Re: Questions about partial clone with '--filter=tree:0'

From: Alexandr Miloslavskiy <alexandr.miloslavskiy@syntevo.com>
To: Jonathan Tan <jonathantanmy@google.com>
Cc: git@vger.kernel.org, christian.couder@gmail.com,
	marc.strapetz@syntevo.com, me@ttaylorr.com
Subject: Re: Questions about partial clone with '--filter=tree:0'
Date: Mon, 26 Oct 2020 19:44:27 +0100	[thread overview]
Message-ID: <2f04c074-3eee-766c-bedb-2e3cc0a91528@syntevo.com> (raw)
In-Reply-To: <20201026182417.2105954-1-jonathantanmy@google.com>

On 26.10.2020 19:24, Jonathan Tan wrote:
> Sorry for the late reply - I have been out of office for a while.

I'm quite happy to get the replies at all, even if later. Thanks!

> As Taylor said in another email, it's good for some use cases but
> perhaps not for the "blame" one that you describe later.
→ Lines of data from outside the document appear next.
-- ==== Sys2Proof/Proofs/Program.lean ====
section
/-! PROOFS. The program buffer (20_memory.md R33): the core never writes it. The idea is one rule per operand format: a
property of the next state that an operand fault has, and the instruction's effect gives, holds of the whole instruction.
With it every instruction keeps the program, hence every STEP, hence every RUN. -/

namespace Sys2Proof.Machine

/-! ### A property of the state a result goes on to -/

/-- If the result goes on to a next state, that state has the property. -/
def NextSatisfies (P : State → Prop) : Result → Prop
  | .next t => P t
  | .fault _ => True
  | .refused _ => True

theorem NextSatisfies.of_next {P : State → Prop} {r : Result} {t : State} (h : NextSatisfies P r) (ht : r = .next t) :
    P t := by
  subst ht
  exact h

theorem NextSatisfies.imp {P Q : State → Prop} {r : Result} (h : NextSatisfies P r) (hPQ : ∀ t, P t → Q t) :
    NextSatisfies Q r := by
  cases r with
  | next t => exact hPQ t h
  | fault _ => trivial
  | refused _ => trivial

theorem NextSatisfies.ite {P : State → Prop} {c : Prop} [Decidable c] {p q : Result} (hp : NextSatisfies P p)
    (hq : NextSatisfies P q) : NextSatisfies P (if c then p else q) := by
  split
  · exact hp
  · exact hq

section Operands

variable {P : State → Prop} {s : State}

theorem IsOperandFault.nextSatisfies {n : Nat} {r : Result} (h : IsOperandFault n s r)
    (hfault : ∀ e m, P (raise e (consumed m s))) : NextSatisfies P r := by
  rcases h with rfl | ⟨_, _, rfl⟩
  · exact hfault _ _
  · exact hfault _ _

variable (hfault : ∀ e m, P (raise e (consumed m s)))
include hfault

theorem consumeR_nextSatisfies {b : Byte} {k : Fin 32 → State → Result}
    (hrun : ∀ i, NextSatisfies P (k i (consumed 1 s))) : NextSatisfies P (consumeR b s k) := by
  rcases consumeR_cases b s k with ⟨i, _, _, h⟩ | ⟨_, _, h⟩
  · exact h ▸ hrun i
  · exact h.nextSatisfies hfault

theorem consumeRR_nextSatisfies {a b : Byte} {k : Fin 32 → Fin 32 → State → Result}
    (hrun : ∀ i j, NextSatisfies P (k i j (consumed 2 s))) : NextSatisfies P (consumeRR a b s k) := by
  rcases consumeRR_cases a b s k with ⟨i, j, _, _, _, h⟩ | ⟨_, _, h⟩
  · exact h ▸ hrun i j
  · exact h.nextSatisfies hfault

theorem consumeRRR_nextSatisfies {a b d : Byte} {k : Fin 32 → Fin 32 → Fin 32 → State → Result}
    (hrun : ∀ i j l, NextSatisfies P (k i j l (consumed 3 s))) : NextSatisfies P (consumeRRR a b d s k) := by
  rcases consumeRRR_cases a b d s k with ⟨i, j, l, _, _, _, _, h⟩ | ⟨_, _, h⟩
  · exact h ▸ hrun i j l
  · exact h.nextSatisfies hfault

theorem consumeRI16_nextSatisfies {b : Byte} {imm : BitVec 16} {k : Fin 32 → BitVec 16 → State → Result}
    (hrun : ∀ i, NextSatisfies P (k i imm (consumed 3 s))) : NextSatisfies P (consumeRI16 b imm s k) := by
  rcases consumeRI16_cases b imm s k with ⟨i, _, _, h⟩ | ⟨_, _, h⟩
  · exact h ▸ hrun i
  · exact h.nextSatisfies hfault

end Operands

/-! ### A RUN keeps what every STEP keeps -/

theorem runFor_induction {P : State → Prop} (hstep : ∀ u v, P u → step u = .next v → P v) (n : Nat) (s t : State)
    (hs : P s) (h : runFor n s = .next t) : P t := by
  induction n generalizing s with
  | zero =>
    obtain rfl : s = t := Host.Outcome.next.inj h
    exact hs
  | succ n ih =>
    rw [runFor] at h
    cases hu : step s with
    | next u =>
      have hPu : P u := hstep s u hs hu
      simp only [hu] at h
      split at h
      · exact ih u hPu h
      · obtain rfl : u = t := Host.Outcome.next.inj h
        exact hPu
    | fault f => simp [hu] at h
    | refused r => simp [hu] at h

/-! ### Two states with one program -/

/-- The second state holds the program of the first: the same `LEN` and the same buffer (R25). -/
structure SameProgram (s t : State) : Prop where
  len_eq : t.len = s.len
  mem_eq : t.mem = s.mem

namespace SameProgram

theorem refl (s : State) : SameProgram s s := ⟨rfl, rfl⟩

theorem trans {s t u : State} (hst : SameProgram s t) (htu : SameProgram t u) : SameProgram s u :=
  ⟨htu.len_eq.trans hst.len_eq, htu.mem_eq.trans hst.mem_eq⟩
OK, so our expectations seem to match your expectations, that's good.

> That's true. I made some progress with cbe566a071 ("negotiator/noop: add
> noop fetch negotiator", 2020-08-18) (which adds a no-op negotiatior, so
> the client never reports its own commits as "have") but as you said in
> another email, we still run into the problem that if we have the commit
> that we're fetching, we still won't fetch it.

Right, I already discovered 'fetch.negotiationAlgorithm=noop' and gave 
it a quick try, but it didn't seem to help at all.
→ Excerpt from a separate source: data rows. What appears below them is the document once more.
-- ==== Sys2Proof/Machine/Cycle.lean ====
section
/-! DEFINITION. The fetch/decode/execute cycle, the slots of a tick-group and the host's boundary (40_cycle_fsm.md). `cycle` is what Step.lean's `step` calls. -/

namespace Sys2Proof.Machine

/-- Apply `f` to the next state, if there is one. -/
def onNext (f : State → State) : Host.Outcome State Fault Refusal → Host.Outcome State Fault Refusal
  | .next t => .next (f t)
  | .fault r => .fault r
  | .refused r => .refused r

/-- The instruction word at `pc` and `pc + 1`, high byte first (40_cycle_fsm.md R71 (1), 20_memory.md R35). -/
def State.fetchWord (s : State) : Word := wordOf (s.readByte s.pc) (s.readByte (s.pc + 1))

/-- The instruction step (40_cycle_fsm.md R71): fetch, advance, decode, execute; an unrecognised word is reported with the address it was fetched
from and changes nothing more (R73). -/
def instructionStep (s : State) : Host.Outcome State Fault Refusal :=
  match decodeWord s.fetchWord with
  | .ok i => exec i s.advance
  | .error _ => .next (s.advance.emit (.badOpcode s.fetchWord s.pc))

/-- One slot (40_cycle_fsm.md R75): an instruction step if Running, nothing if Paused (R74, R76). -/
def slotStep (s : State) : Host.Outcome State Fault Refusal :=
  match s.run with
  | .running => instructionStep s
  | .paused _ => .next s

/-- The output event port is idle until something drives it (log 7). -/
def State.quiet (s : State) : State := { s with report := none }

/-- The host's queue after the `tick` that begins a tick-group: an explicit `tick` is used up, an empty queue stands for one more tick (log 3). -/
def takeTick : List HostEvent → List HostEvent
  | .tick :: q => q
  | q => q

/-- The host's `tick` begins a tick-group: it is taken from the queue, and no load is admitted from here on (70_reset_and_hazards.md R212). -/
def State.beginGroup (s : State) : State := { s with hostQueue := takeTick s.hostQueue, loadAllowed := false }

/-- The end of a tick-group: the timer tick, then the tone (40_cycle_fsm.md R75, R78). -/
def State.endGroup (s : State) : State := s.timerTick.driveTone

/-- Whether the slot at hand is the last of its tick-group. -/
def State.lastSlot (s : State) : Bool := s.slot.val + 1 == Config.slotsPerTick

/-- The start of a slot; slot 0 begins the tick-group. -/
def State.openSlot (s : State) : State := if s.slot = 0 then s.quiet.beginGroup else s.quiet

/-- The end of a slot: on to the next one, and after the last one the tick-group ends (40_cycle_fsm.md R75). -/
def State.closeSlot (s : State) : State :=
  let t := if s.lastSlot then s.endGroup else s
  { t with slot := s.slot + 1 }

/-- The state a host operation acts on: the output event port idle, the operation taken from the queue. -/
def State.withQueue (s : State) (q : List HostEvent) : State := { s with report := none, hostQueue := q }

/-- The host operation that waits at this boundary, and the state with it taken from the queue: only between tick-groups (40_cycle_fsm.md R70), and not when
the host's next event is a `tick`. -/
def State.pendingOp (s : State) : Option (HostOp × State) :=
  if s.slot = 0 then
    match s.hostQueue with
    | .op o :: q => some (o, s.withQueue q)
    | _ => none
  else none

/-- One step of the machine: the host operation that waits at this boundary, or else one slot (log 3, 4). -/
def cycle (s : State) : Host.Outcome State Fault Refusal :=
  match s.pendingOp with
  | some (o, t) => hostOp o t
  | none => onNext State.closeSlot (slotStep s.openSlot)

/-- `k` slots one after the other, stopping at a model fault (40_cycle_fsm.md R75's loop). -/
def runSlots : Nat → State → Host.Outcome State Fault Refusal
  | 0, s => .next s
  | k + 1, s =>
    match slotStep s.quiet with
    | .next t => runSlots k t
    | .fault r => .fault r
    | .refused r => .refused r

/-- A tick-group as ONE operation (40_cycle_fsm.md R75): ten slots, the timer tick, the tone. -/
def tickGroup (s : State) : Host.Outcome State Fault Refusal :=
  onNext State.endGroup (runSlots Config.slotsPerTick s.beginGroup)

/-- A queue whose next event is a `tick`, whatever it was. -/
def tickFirst : List HostEvent → List HostEvent
  | .op o :: q => .tick :: .op o :: q
  | q => q

/-- The state with a word stored at `pc` and `pc + 1`, Running, and a `tick` as the host's next event if a boundary is at hand: what it takes that the very next step
runs that word (log 13). -/
def State.placeWord (s : State) (w : Word) : State :=
  let t := (s.writeByte s.pc (highByte w)).writeByte (s.pc + 1) (lowByte w)
  { t with
    run := .running, hostQueue := if s.slot = 0 then tickFirst s.hostQueue else s.hostQueue }

end Sys2Proof.Machine
end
> To clarify: we partially support the last point - "git clone" now
> supports "--sparse". When used with "--filter", only the blobs in the
> sparse checkout specification will be fetched, so users are already able
> to download only the objects in a specific path.

I see. Still, it seems that two other problems will be solved.

> Having said that, I
> think you also want the histories of these objects, so admittedly this
> is not complete for your use case.

Right.

> Having such an option (and teaching "blame" to use it to prefetch) would
> indeed speed up "blame". But if we implement this, what would happen if
> the user ran "blame" on the same file twice? I can't think of a way of
> preventing the same fetch from happening twice except by checking the
> existence of, say, the last 10 OIDs corresponding to that path. But if
> we have the list of those 10 OIDs, we could just prefetch those 10 OIDs
> without needing a new filter.

I must admit that I didn't notice this problem. Still, it seems easy 
enough to solve with this approach:

1) Estimate number of missing things
2) If "many", just download everything for <path> as described before
    and consider it done.
3) If "not so many", assemble a list of OIDs on the boundary of unknown
    (for example, all root tree OIDs for commits that are missing any
    trees) and use the usual fetch to download all OIDs in one go.
4) Repeat step 3 multiple times. Only N=<maximum tree depth> requests
    are needed, regardless of the number of commits.

> Another issue (but a smaller one) is this does not fetch all objects
> necessary if the file being "blame"d has been renamed, but that is
> probably solvable - we can just refetch with the old name.

Right, we also discussed this and figured that we'd just query more
things as needed. Maybe also individual other blobs for rename detection.

> Another possible solution that has been discussed before (but a much
> more involved one) is to teach Git to be able to serve results of
> computations, and then have "blame" be able to stitch that with local
> data. (For example, "blame" could check the history of a certain path to
> find the commit(s) that the remote has information of, query the remote
> for those commits, and then stitch the results together with local
> history.) This scheme would work not only for "blame" but for things
> like "grep" (with history) and "log -S", whereas
> "--filter=sparse:parthlist" would only work with "blame". But
> admittedly, this solution is more involved.

I understand that you're basically talking about implementing 
prefetching in git itself? To my understanding, this will still need 
either the command I suggested, or implement graph walking with massive 
OID requests as described above in 1)2)3)4). The latter will not require 
protocol changes, but will involve sending quite a bit of OIDs around.